Nationwide, the number of Medicare beneficiaries is expected to double from 40 million to 81 million people between 2000 and 2030. Medicare spending by the federal government is projected to increase from $650 billion last year to $1 trillion in 2022.
Meanwhile, health care costs continue to climb at a rapid rate, much faster than people’s wages.
Hawaii has more than 217,000 Medicare beneficiaries and at least half spend nearly $5,000 a year, or approximately 17 percent of their income, on out-of-pocket health care costs, Silva said.
Instead of forcing seniors to pay more or cutting benefits, Silva gave an overview of “responsible solutions” for Medicare.
Solutions included reducing prescription drug costs by letting Medicare negotiate lower drug prices; improving coordination of care to prevent hospital readmissions and reduce medical errors; making better use of information technology to reduce waste, fraud and abuse; and cracking down on waste and inefficiency by focusing on improving care rather than unnecessary tests and procedures.
There is a misconception that Social Security is going bankrupt, Tam said. As it is now, Social Security can pay full benefits until 2033, when then it decreases to 75 percent. Social Security makes up 50 percent or more of income for more than half of Hawaii residents 65 and over, and nearly one-quarter say it’s their only source of income, he added.
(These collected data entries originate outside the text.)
-- ==== Sys2Proof/Machine/Memory.lean ====
section
/-! DEFINITION. The commands of the memory system (08_memory_system): accesses, the interleave table, error protection,
map-out, shrink, margining and refresh. -/

namespace Sys2Proof.Machine

/-! ### HBM_ACCESS and CHANNEL_ACCESS_TIMEOUT -/

/-- An access that reaches the home of its line. Of one to a core memory, the bits in error that it met are what is booked
(DESIGN CHOICE log 97). -/
def Chip.hbmAccess (s : Chip) (x : HbmAccess) : Chip :=
  let errors := x.errors.map fun e => (e.1.val, e.2.toNat)
  match s.region x.addr with
  | .hbm _ =>
    if x.len = 0 ∨ x.addr % 64 + x.len > 64 then s
    else match x.write with
      | none =>
        let (t, d, m) := s.readHbmLine (x.addr / 64) x.hint errors
        t.emit (.data ((d.drop (x.addr % 64)).take x.len) m)
      | some (bs, poison) =>
        s.when (bs.length == x.len) fun s => s.writeHbmLine x.addr bs poison x.hint errors
  | .coreMem => s.readCoreLine (x.addr / 64) errors
  | _ => s

def execHbmAccess (access : HbmAccess) (s : State) : Host.Outcome State Fault Refusal :=
  s.act fun c => c.hbmAccess access

/-- An access to a channel got no response in 10 µs: it counts toward UNRESPONSIVE, and it completes as an
uncorrectable read with free data (R260). -/
def Chip.channelTimeout (s : Chip) (n : Nat) : Chip :=
  let s := s.setChannel n fun c => { c with silent := c.silent + 1 }
  let d := (List.range 8).flatMap fun i => leBytes 8 (Config.freeWord (s.freeCtr + i)).toNat
  let s := { s with freeCtr := s.freeCtr + 8 }
  let s := ((s.bump (O.chUe + 256 * n) 1).raiseLimited 0x8801 0 [.u16 (2 * n)]).emit (.data d true)
  if (s.channel n).silent ≥ 8 then s.judge n .unresponsive else s

def execChannelAccessTimeout (channel : Fin 1024) (s : State) : Host.Outcome State Fault Refusal :=
  s.act fun c => c.channelTimeout channel.val

/-! ### The interleave table (R245, R246) -/

/-- The channels a region uses, first and count. -/
def ilChannels (w : Word) : Nat × Nat := if ilPolicy w = 2 then (128 * ilSite w, 128) else (0, 1024)

def rangesMeet (a la b lb : Nat) : Bool := a < b + lb && b < a + la

/-- The first check of R246 that an entry fails, in the order of its list (1–7). -/
def Chip.ilCheck (s : Chip) (r : Nat) (w : Word) : Option Nat :=
  let others := s.regions.filter fun e => e.1 != r
  if ilPolicy w = 3 then some 1
  else if ilSize w = 0 ∨ (ilPolicy w = 1 ∧ ilSize w % 8 ≠ 0) then some 2
  else if ilSite w ≠ 0 ∧ ilPolicy w ≠ 2 then some 3
  else if others.any fun e => rangesMeet (ilBase w) (ilSize w) (ilBase e.2) (ilSize e.2) then some 4
  else if ilBase w + ilSize w > 3 * s.hbm.v then some 5
  else if others.any fun e =>
      rangesMeet (ilChBase w) (ilShare w) (ilChBase e.2) (ilShare e.2) &&
      rangesMeet (ilChannels w).1 (ilChannels w).2 (ilChannels e.2).1 (ilChannels e.2).2 then some 6
  else if ilChBase w + ilShare w > 3 * s.hbm.v then some 7
  else none

/-- The offset that an entry gives a channel address, if its share covers it: the inverse of R247. -/
def offsetIn (e : Word) (channel chaddr : Nat) : Option Nat :=
  let lo := ilChBase e * 2 ^ 20
  if chaddr < lo ∨ chaddr ≥ lo + ilShare e * 2 ^ 20 then none
  else
    let (first, n, w, slice) :=
      if ilPolicy e = 0 then (0, 1024, 10, 0)
      else if ilPolicy e = 1 then (channel / 128 * 128, 128, 7, channel / 128 * (ilSize e * 2 ^ 27))
      else (128 * ilSite e, 128, 7, 0)
    if channel < first ∨ channel ≥ first + n then none
    else
      let q := (chaddr - lo) / 256
      let y := q * 2 ^ w + ((channel - first) ^^^ foldQ w n 64 q) % n
      some (ilBase e * 2 ^ 30 + slice + y * 256 + chaddr % 256)

/-- The offset a place of HBM has under a table, if any entry maps it. -/
def offsetOf (table : List (Nat × Word)) (phys : Nat) : Option Nat :=
  (table.filter (fun e => ilValid e.2)).findSome? fun e => offsetIn e.2 (phys / (3 * 2 ^ 30)) (phys % (3 * 2 ^ 30))
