/-- One activation row updates an accumulator row: the row, and how many entries were clamped. -/
def ammRow (p : ArrayPair) (w a : Nat) (bank index : Bank) (sparse accum : Bool) (act scales : List Nat) (old : AccRow) :
    AccRow × Nat :=
  let fresh := !accum || old.kind = .empty
  let es := (List.range bank.n).map fun n =>
    (n, ammEntry p w a bank act scales (columnPairs bank index sparse act n) n
      (if fresh then AccEntry.zero else Tab.get AccEntry.zero old.entries n))
  ({ kind := p.kind, poison := old.poison && !(fresh && bank.n == 256), integer := p.integer
     fpos := if p.kind = .fixed then fixedPoint w a else 0
     entries := es.foldl (fun t e => Tab.set AccEntry.zero t e.1 e.2.1) old.entries },
   (es.filter (·.2.2)).length)

/-- The rows of an XAMM in order: the array, the rows clamped with their counts, the rows done, and the fault that stopped it
(SUB, address). -/
def Chip.ammRows (s : Chip) (c : Nat) (p : ArrayPair) (stride addr b row : Nat) (accum sparse : Bool) (t : Word) (k : Nat) :
    Nat → Nat → ArraySt → List (Nat × Nat) → ArraySt × List (Nat × Nat) × Nat × Option (Nat × Nat)
  | 0, m, a, cl => (a, cl, m, none)
  | fuel + 1, m, a, cl =>
    let w := wfmtOf t
    let f := afmtOf t
    let (bs, bad) := s.ownBytesAt c (addr + m * stride) (activationBytes f k)
    let old := a.row (row + m)
    match bad with
    | some q => (a, cl, m, some (2, q))
    | none =>
      if accum ∧ old.kind ≠ .empty ∧ (old.kind ≠ p.kind ∨ old.integer ≠ p.integer ∨
          old.fpos ≠ (if p.kind = .fixed then fixedPoint w f else 0)) then (a, cl, m, some (1, addr + m * stride))
      else
        let act := elementsOf (fmtBits f) k bs
        let scales := (bs.drop (rowBytes f k)).map (·.toNat)
        let bank := Tab.get Bank.empty a.banks b
        let (r, n) := ammRow p w f bank (Tab.get Bank.empty a.banks (b + 1)) sparse accum act scales old
        Chip.ammRows s c p stride addr b row accum sparse t k fuel (m + 1) (a.setRow (row + m) r)
          (if n = 0 then cl else cl ++ [(row + m, n)])

/-- An XAMM completes, or stops at the row where it faulted; poison marks every row it was to write (R327, R328). -/
def Chip.ammDone (s : Chip) (c : Nat) (i : UnitInstr) (stride addr b m row : Nat) (accum sparse : Bool) (t : Word) (d : Nat) :
    Chip :=
  match arrayPair (wfmtOf t) (afmtOf t) with
  | none => s
  | some p =>
    let k := ammK (wfmtOf t) d sparse
    let (a, cl, n, bad) := s.ammRows c p stride addr b row accum sparse t k m 0 (s.core c).array []
    let s := s.setArray c fun _ => match bad with
      | some (2, _) => (List.range m).foldl (fun a j => a.setRow (row + j) { a.row (row + j) with poison := true }) a
      | _ => a
    let s := s.bump (O.arrayBusy + 256 * c) (n * p.cycles)
    let s := s.each cl fun s r =>
      (List.range r.2).foldl (fun s _ => (s.bump (O.accSaturations + 256 * c) 1).raiseLimited 0x4911 c [.u16 c, .u16 r.1]) s
    match bad with
    | none => s.unitEnd c 1 i 0 .ok 0
    | some (1, q) => s.unitEnd c 1 i 1 .refused (ownForm q)
    | some (_, q) => s.unitEnd c 1 i 2 .poisoned (ownForm q)

/-! ### Draining (R321, R322) -/

/-- An entry of a floating row as FP32. -/
def drainF32 (r : AccRow) (e : AccEntry) : Nat :=
  match r.kind with
  | .empty => 0
  | .fixed =>
    (match e.cls with
     | .finite =>
       let a := signed 88 e.bits.toNat
       f32r (.fin (decide (a < 0)) a.natAbs (-(r.fpos : Int)))
     | .posInf => Fmt.fp32.infBits false
     | .negInf => Fmt.fp32.infBits true
     | .nan => Fmt.fp32.qnan)
  | .mxf32 => e.bits.toNat % 2 ^ 32
  | .xf32 => f32r (Fmt.xf40.decode (e.bits.toNat % 2 ^ 49))

/-- An entry in the drain's format; none where its row cannot be drained so. -/
def drainEntry (f : Nat) (r : AccRow) (e : AccEntry) : Option Nat :=
  if f = 0xB ∨ f = 0xD then
    if r.kind = .empty then some 0
    else if r.kind = .fixed ∧ r.integer then
      let w := fmtBits f
      some (toTwos w (min (max (signed 88 e.bits.toNat) (intMin true w)) (intMax true w)))
    else none
  else if f = 0 then some (drainF32 r e)
  else some (roundTo f .rne (f32v (drainF32 r e))).1

/-- Element codes of b bits, packed. -/
def packCodes (b : Nat) (l : List Nat) : List Byte :=
  leBytes ((b * l.length + 7) / 8) (l.zipIdx.foldl (fun n e => n + e.1 % 2 ^ b * 2 ^ (b * e.2)) 0)
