/-- Fields of xvtype and xvcount. -/
def vfmt (t : Word) : Nat := bitsOf t.toNat 3 0
def vdfmt (t : Word) : Nat := bitsOf t.toNat 7 4
def vmasked (t : Word) : Bool := t.getLsbD 8
def vlen (n : Word) : Nat := if bitsOf n.toNat 15 0 = 0 then 65536 else bitsOf n.toNat 15 0

/-- Where an instruction's results go: the format of an element, or single bits of a compare. -/
def destBits (op f d : Nat) : Nat :=
  if isCompare op then 1
  else if op = 0x18 ∨ op = 0x38 then fmtBits d
  else if isReduction op then 32
  else fmtBits f

/-- The format of what is written, for its alignment. -/
def destFormat (op f d : Nat) : Nat :=
  if op = 0x18 ∨ op = 0x38 then d else if isReduction op ∧ isF f then 0 else f

/-! ### Footprints and the checks at issue (R333, R334, R348) -/

/-- Bytes of a vector of n elements. -/
def vectorBytes (f n : Nat) : Nat := rowLen f n + if fmtMx f then n / 32 else 0
where rowLen (f n : Nat) : Nat := (fmtBits f * n + 7) / 8

/-- A vector that an instruction names: its address, its bytes, the alignment it must have, and whether it is written. The
bases of VGATHER and VSCATTER are checked as one element here. -/
structure VecRange where
  addr : Word
  len : Nat
  align : Nat
  written : Bool

/-- The alignment of a plain vector. -/
def vecAlign (f : Nat) : Nat := if fmtMx f then 1 else if fmtBits f = 32 then 4 else if fmtBits f = 16 then 2 else 1

/-- The vectors of an instruction. -/
def vecRanges (op form : Nat) (rd rs1 b : Word) (n f d : Nat) (masked : Bool) (mask : Word) : List VecRange :=
  let esz := fmtBits f / 8
  let src : List VecRange :=
    if op = 0 ∧ form ≠ 3 then []
    else if op = 0x3C then [⟨rs1, esz, vecAlign f, false⟩]
    else [⟨rs1, vectorBytes f n, vecAlign f, false⟩]
  let second : List VecRange :=
    if form ≠ 0 then []
    else if op = 0x3C ∨ op = 0x3D then [⟨b, 4 * n, 4, false⟩]
    else [⟨b, vectorBytes f n, vecAlign f, false⟩]
  let dst : List VecRange :=
    if isCompare op then [⟨rd, (n + 7) / 8, 1, true⟩]
    else if isReduction op then [⟨rd, if isF f then 4 else fmtBits f / 8, vecAlign (destFormat op f d), true⟩]
    else if op = 0x3D then [⟨rd, esz, vecAlign f, true⟩]
    else [⟨rd, vectorBytes (destFormat op f d) n, vecAlign (destFormat op f d), true⟩]
  let msk : List VecRange := if masked ∨ op = 0x13 then [⟨mask, (n + 7) / 8, 1, false⟩] else []
  src ++ second ++ dst ++ msk

/-- A vector instruction at issue: its checks, then its queue. -/
def Chip.issueVec (s : Chip) (c op form : Nat) (rd rs1 rs2 : BitVec 5) : Chip :=
  let x := s.core c
  let t := x.csr 0x801
  let f := vfmt t
  let d := vdfmt t
  let n := vlen (x.csr 0x800)
  let b := if form = 2 then x.rf rs2 else x.rx rs2
  let mx := op == 0x18 && (fmtMx f || fmtMx d)
  let illegal := form > 3 || !(vecForm op form) || (form == 3 && rs2 != 0) || (op == 0 && form != 3 && rs1 != 0) ||
    !(vecFormats op form f d) || t.toNat ≥ 2 ^ 9 || (x.csr 0x800).toNat ≥ 2 ^ 16 || badSig (x.csr 0x803) ||
    (mx && n % 32 != 0) || (vecRounds op f && x.frm.toNat > 4)
  if illegal then s.illegal c
  else
    let ranges := vecRanges op form (x.rx rd) (x.rx rs1) b n f d (vmasked t) (x.csr 0x802)
    let out (r : VecRange) : Bool := match ownOffset c r.addr with
      | some o => o + r.len > ownBytes c
      | none => true
    match ranges.find? out with
    | some r => s.fault c .addr r.addr
    | none =>
      match ranges.find? fun r => r.addr.toNat % r.align != 0 with
      | some r => s.fault c .align r.addr
      | none =>
        s.coreEnqueue c 2 (.vec op form (x.rx rd) (x.rx rs1) b (x.csr 0x800) t (x.csr 0x802) x.frm (x.csr 0x809)
          (BitVec.ofNat 8 (s.obj O.vecTrapEn))) (sigOf (x.csr 0x803))
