-- ==== Sys2Proof/Machine/Links.lean ====
section
/-! DEFINITION. The die-to-die links (01_package_dies): descriptors and settlement, bring-up, module swaps and lane repair,
and the messages of the Grethasen Die Protocol. -/

namespace Sys2Proof.Machine

def Chip.setLink (s : Chip) (l : Nat) (f : Link → Link) : Chip :=
  { s with links := Tab.set none s.links l (some (f (s.link l))) }

/-- FEATURES the D3 sets (R35). -/
def linkFeatures (l : Nat) : Nat := if l < 10 then 0x3DF else if l < 14 then 0x347 else 0x3E7

/-! ### Capability descriptors (R34) -/

def descSite (site : Nat) : Nat := 0x80 + site
def descOrient (site : Nat) : Nat := if site < 4 then 0 else 2

/-- A credit grant of this die: P0 always receives at least four (R31). -/
def gdpGrant (l k : Nat) : Nat :=
  if k = 0 then max 4 (Config.gdpCredits l k).toNat else (Config.gdpCredits l k).toNat

/-- LOCAL_DESC (R34). -/
def Chip.localDesc (s : Chip) (l : Nat) : List Byte :=
  let x := s.link l
  let (site, port) := linkEnd l
  let lanes := (if l < 14 then 64 else 16) * (Link.modulesOf l).1
  let head := leBytes 2 0x4744 ++ [1, BitVec.ofNat 8 (linkRole l)] ++ leBytes 2 0x0100 ++ leBytes 2 1 ++ leBytes 2 1 ++
    [3, BitVec.ofNat 8 (descSite site), BitVec.ofNat 8 (descOrient site), BitVec.ofNat 8 port, 3, 2] ++ leBytes 2 lanes ++
    [BitVec.ofNat 8 x.offered, BitVec.ofNat 8 x.sparesLeft, 5, 0, 0x2C, 0] ++ leBytes 8 (Config.dieUid site).toNat ++
    (List.range 4).flatMap (fun k => leBytes 2 (gdpGrant l k)) ++ leBytes 8 (linkFeatures l)
  let body := fit 252 head
  body ++ leBytes 4 (crc32c body)

/-- n bytes of a descriptor as a number. -/
def descField (d : List Byte) (off n : Nat) : Nat := leNat (slice d off n)

/-- MAGIC, DESC_VERSION and CRC hold. -/
def descValid (d : List Byte) : Bool :=
  descField d 0 2 == 0x4744 && descField d 2 1 == 1 && descField d 252 4 == crc32c (fit 252 d)

/-- What a pair of descriptors leads to (R36). -/
inductive Settlement where
  | settled (s : Settle)
  | quarantined
  | failed
  deriving DecidableEq, Repr

/-- ROLE, SITE or ORIENT differ from what the link's place demands; sites are compared between D3 base dies alone. -/
def descMisplaced (l : Nat) (peer : List Byte) : Bool :=
  descField peer 3 1 != linkRole l ||
  (l < 10 && (descField peer 11 1 != descSite ((farEnd l).1) || descField peer 12 1 != descOrient ((farEnd l).1)))

/-- The settled set of two valid descriptors (R36). -/
def settleOf (own peer : List Byte) : Settle :=
  let least (off n : Nat) : Nat := min (descField own off n) (descField peer off n)
  let uids := (descField own 24 8, descField peer 24 8)
  let both := if uids.1 ≤ uids.2 then own ++ fit 256 peer else fit 256 peer ++ own
  { proto := BitVec.ofNat 16 (descField own 5 1 * 256 + least 4 1)
    features := BitVec.ofNat 64 (descField own 40 8 &&& descField peer 40 8)
    addressOrder := bitOf (descField own 14 1 &&& descField peer 14 1) 1
    maxPayload := BitVec.ofNat 8 (least 15 1), rate := BitVec.ofNat 8 (least 20 1), modules := BitVec.ofNat 8 (least 18 1)
    crc := BitVec.ofNat 32 (crc32c both) }

/-- What the two descriptors of a link lead to; a die in the wrong place is quarantined whatever else differs
(DESIGN CHOICE log 138). -/
def settlement (l : Nat) (own peer : List Byte) : Settlement :=
  let v := settleOf own peer
  if descMisplaced l peer then .quarantined
  else if descField own 5 1 ≠ descField peer 5 1 || !(v.features.getLsbD 2) ||
      !(bitOf (descField own 14 1) 0 && bitOf (descField peer 14 1) 0) ||
      v.rate.toNat < max (descField own 21 1) (descField peer 21 1) || v.modules.toNat < Link.minModules l ||
      min (descField own 22 1) (descField peer 22 1) < 44 || descField peer 32 2 < 4 || descField own 32 2 < 4 then .failed
  else .settled v
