/-- MIN and MAX of floating numbers: of a NaN and a number the number, of two NaNs the canonical NaN, −0 below +0, NV for a
signalling NaN; VMIN, VMAX, VRMIN, VRMAX and the MIN and MAX of collectives compute so (R357). -/
def Obligations.Minimum_and_maximum : Prop :=
  (∀ (k a b : Nat) (m : Bool), ((elemValue k a).isNan = true → (elemValue k b).isNan = false → (minMax k m a b).1 = b) ∧
    ((elemValue k a).isNan = false → (elemValue k b).isNan = true → (minMax k m a b).1 = a) ∧
    ((elemValue k a).isNan = true → (elemValue k b).isNan = true → (minMax k m a b).1 = nanCode k) ∧
    ((elemValue k a).isNan = false → (elemValue k b).isNan = false → (elemValue k a).below (elemValue k b) = true →
      (minMax k m a b).1 = if m then b else a) ∧
    ((elemValue k a).isNan = false → (elemValue k b).isNan = false → (elemValue k b).below (elemValue k a) = true →
      (minMax k m a b).1 = if m then a else b) ∧
    (minMax k m a b).2 = if (elemValue k a).isSnan || (elemValue k b).isSnan then FFlags.invalid else FFlags.none) ∧
  (∀ d e : Int, (FVal.fin true 0 d).below (.fin false 0 e) = true ∧ (FVal.fin false 0 d).below (.fin true 0 e) = false) ∧
  (∀ (n n' : Bool) (m m' : Nat) (d e : Int), (m ≠ 0 ∨ m' ≠ 0) →
    (FVal.fin n m d).below (.fin n' m' e) = dyLt (FVal.int (.fin n m d)) (FVal.int (.fin n' m' e))) ∧
  (∀ (f : Nat) (rm : RMode) (a b d : Nat), isF f = true → vecElem 0x05 f rm a b d = minMax f false a b ∧
    vecElem 0x06 f rm a b d = minMax f true a b) ∧
  (∀ (f : Nat) (a b : Partial), isF f = true →
    (reduceStep 0x31 f a b).1 = (minMax 0 true a.1 b.1).1 ∧ (reduceStep 0x32 f a b).1 = (minMax 0 false a.1 b.1).1 ∧
    (reduceStep 0x31 f a b).2 = (a.2.join b.2).join (minMax 0 true a.1 b.1).2 ∧
    (reduceStep 0x32 f a b).2 = (a.2.join b.2).join (minMax 0 false a.1 b.1).2) ∧
  (∀ d k a b : Nat, dtypeFmt d = some k → combine d 1 a b = (minMax k false a b).1 ∧ combine d 2 a b = (minMax k true a b).1)

/-- The array: XACLR sets its rows to EMPTY without entries and marks and writes no memory; no array instruction raises a
floating-point flag, and none takes a floating-point trap (R322, R366). -/
def Obligations.Array_clear_and_flags : Prop :=
  (∀ (s : Chip) (k : Nat) (u : UnitInstr) (row rows : Nat), u.op = .aclr row rows → u.sig = none → (s.core k).arrayRun = [u] →
    (s.core k).state = .running → (s.core k).ended = false →
    (∀ r, ((s.arrayComplete k u).core k).array.row r = if row ≤ r ∧ r < row + rows then AccRow.empty else (s.core k).array.row r) ∧
    (s.arrayComplete k u).mem = s.mem ∧ (∀ j, j ≠ k → (s.arrayComplete k u).core j = s.core j)) ∧
  AccRow.empty.entries = [] ∧ AccRow.empty.poison = false ∧
  (∀ (s : State) (k : Fin 264) (i : Instr), ((∃ d a b, i = .xaldw k d a b) ∨ (∃ d a b, i = .xamm k d a b) ∨
     (∃ d a b, i = .xadrain k d a b) ∨ (∃ d a b, i = .xaclr k d a b) ∨ i = .arrayInstrStart k) → s.live = true →
    s.gives i fun c => ∀ j, (c.core j).fflags &&& ~~~(s.core j).fflags = 0) ∧
  (∀ (s : Chip) (k : Nat) (u : UnitInstr) (j : Nat), ((s.arrayComplete k u).core j).fflags &&& ~~~(s.core j).fflags = 0)

/-- Cores and update engines are taken offline and online: an idle one is reset and Offline at once, a running one drains first; an
Offline one tests itself and is Idle, or stays Offline, when the test ends; NV_RUN tests an Idle core (R305–R307, R379, R380, R406).
-/
def Obligations.Core_administration : Prop :=
  (∀ (s : State) (k : Fin 256), s.live = true → (s.core k.val).state = .idle → s.gives (.coreAdminOffline k) fun c =>
    c = ((s.toChip.setObj (adminKey k.val) 0).setCore k.val fun x => { x.cleared with state := .offline }).raise 0x0902 [.u16 k.val]) ∧
  (∀ (s : State) (k : Fin 256), s.live = true → (s.core k.val).state = .running → s.gives (.coreAdminOffline k) fun c =>
    (c.core k.val).state = .draining ∧ (c.core k.val).drainOffline = true ∧ (c.core k.val).kernel = (s.core k.val).kernel ∧
    (∀ j, j ≠ k.val → c.core j = s.core j) ∧ c = { s.toChip with cores := c.cores, objs := c.objs }) ∧
  (∀ (s : State) (k : Fin 256), s.live = true → (s.core k.val).state = .offline → s.gives (.coreAdminOnline k) fun c =>
    c = (s.toChip.setObj (adminKey k.val) 1).setCore k.val fun x => { x with state := .testing, adminTest := true }) ∧
  (∀ (s : State) (e : Fin 8), s.live = true → (s.core (256 + e.val)).state = .idle → s.gives (.engineAdminWrite e 0) fun c =>
    c = (s.toChip.setObj (adminKey (256 + e.val)) 0).setCore (256 + e.val) fun x => { x.cleared with state := .offline }) ∧
  (∀ (s : State) (k : Fin 256), s.live = true → (s.core k.val).state = .testing → (s.core k.val).adminTest = true →
    s.obj (adminKey k.val) ≠ 0 → s.mgmt.booting = false → s.gives (.coreSelfTestDone k .pass) fun c =>
    c = (s.toChip.setCore k.val fun x => { x with state := .idle, adminTest := false }).raise 0x0901 [.u16 k.val]) ∧
  (∀ (s : State) (k : Fin 256) (u : Fin 4), s.live = true → (s.core k.val).state = .testing → s.mgmt.booting = false →
    s.gives (.coreSelfTestDone k (.unit u)) fun c =>
    c = ((s.toChip.setObj (adminKey k.val) 0).setCore k.val fun x => { x.cleared with state := .offline }).raise 0x8902
      [.u16 k.val, .u8 u.val]) ∧
  (∀ (s : State) (k : Fin 256) (r : SelfTest), s.live = true → (s.core k.val).state ≠ .testing → s.mgmt.booting = false →
    s.gives (.coreSelfTestDone k r) fun c => c = s.toChip) ∧
  (∀ (s : State) (k : Half), s.live = true → k.toNat < 256 → (s.core k.toNat).state = .idle → s.gives (.nvRun k) fun c =>
    c = s.toChip.setCore k.toNat fun x => { x with state := .testing, adminTest := false }) ∧
  (∀ (s : State) (e : Fin 8), s.live = true → (s.core (256 + e.val)).state = .testing → s.gives (.engineSelfTestDone e false) fun c =>
    c = (s.toChip.setObj (adminKey (256 + e.val)) 0).setCore (256 + e.val) fun x => { x.cleared with state := .offline }) ∧
  (∀ (s : State) (e : Fin 8), s.live = true → (s.core (256 + e.val)).state = .testing → (s.core (256 + e.val)).adminTest = true →
    s.obj (adminKey (256 + e.val)) ≠ 0 → s.gives (.engineSelfTestDone e true) fun c =>
    c = (s.toChip.setCore (256 + e.val) fun x => { x with state := .idle, adminTest := false }).raise 0x0B01 [.u8 e.val])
There is a push for a budget deal that would make deep cuts in Social Security to reduce the federal deficit by adopting the so-called Chained CPI, or consumer price index, a new cost of living measure that grows more slowly than the current calculation.
Changing the cost-of-living adjustment would have an impact not just on seniors, but also people with disabilities, veterans and family members who receive benefits from Social Security. It would cut Social Security benefits by $127 billion, costing the average senior more than $20,000 in the first 10 years alone, Tam said.
Such an action would hurt seniors on fixed incomes and those already stretched by the rising cost of groceries, health care and utilities. AARP opposes this proposal because the organization thinks it’s unfair to cut hard-earned benefits for seniors who will have no time to recover from the loss of income.
It also dislikes that, with the Chained CPI, cuts get deeper every year, Tam said. For example, a 30-year-old veteran with severe disabilities would see his benefits reduced annually by $1,425 at age 45, $2,341 at age 55 and $3,231 at age 65.
Throughout the forum, Tam and Silva asked the audience to participate in real-time polls where they used special clickers to punch in their answers to various questions about Social Security and Medicare. Of the 39 responses Saturday, 92 percent opposed the Chained CPI, 3 percent supported it and 5 percent were unsure.
Those interested in finding out how much the proposed Chained CPI would impact current or future benefits can used AARP’s calculator, available at aarp.org/whatyoulose.
AARP representatives also shared their delight for legislation passed this session that supports the organization’s long-term care priorities in Hawaii.
It included the authorization of $1.4 million for Aging and Disability Resource Centers and $8.4 million for Kupuna Care, a state-funded program that gives seniors who aren’t eligible for Medicaid access to in-home services.
There was also excitement for the $380,000 Public Long-Term Care Feasibility and Actuarial Study, which will examine the idea of creating a public long-term care insurance for the state’s working population.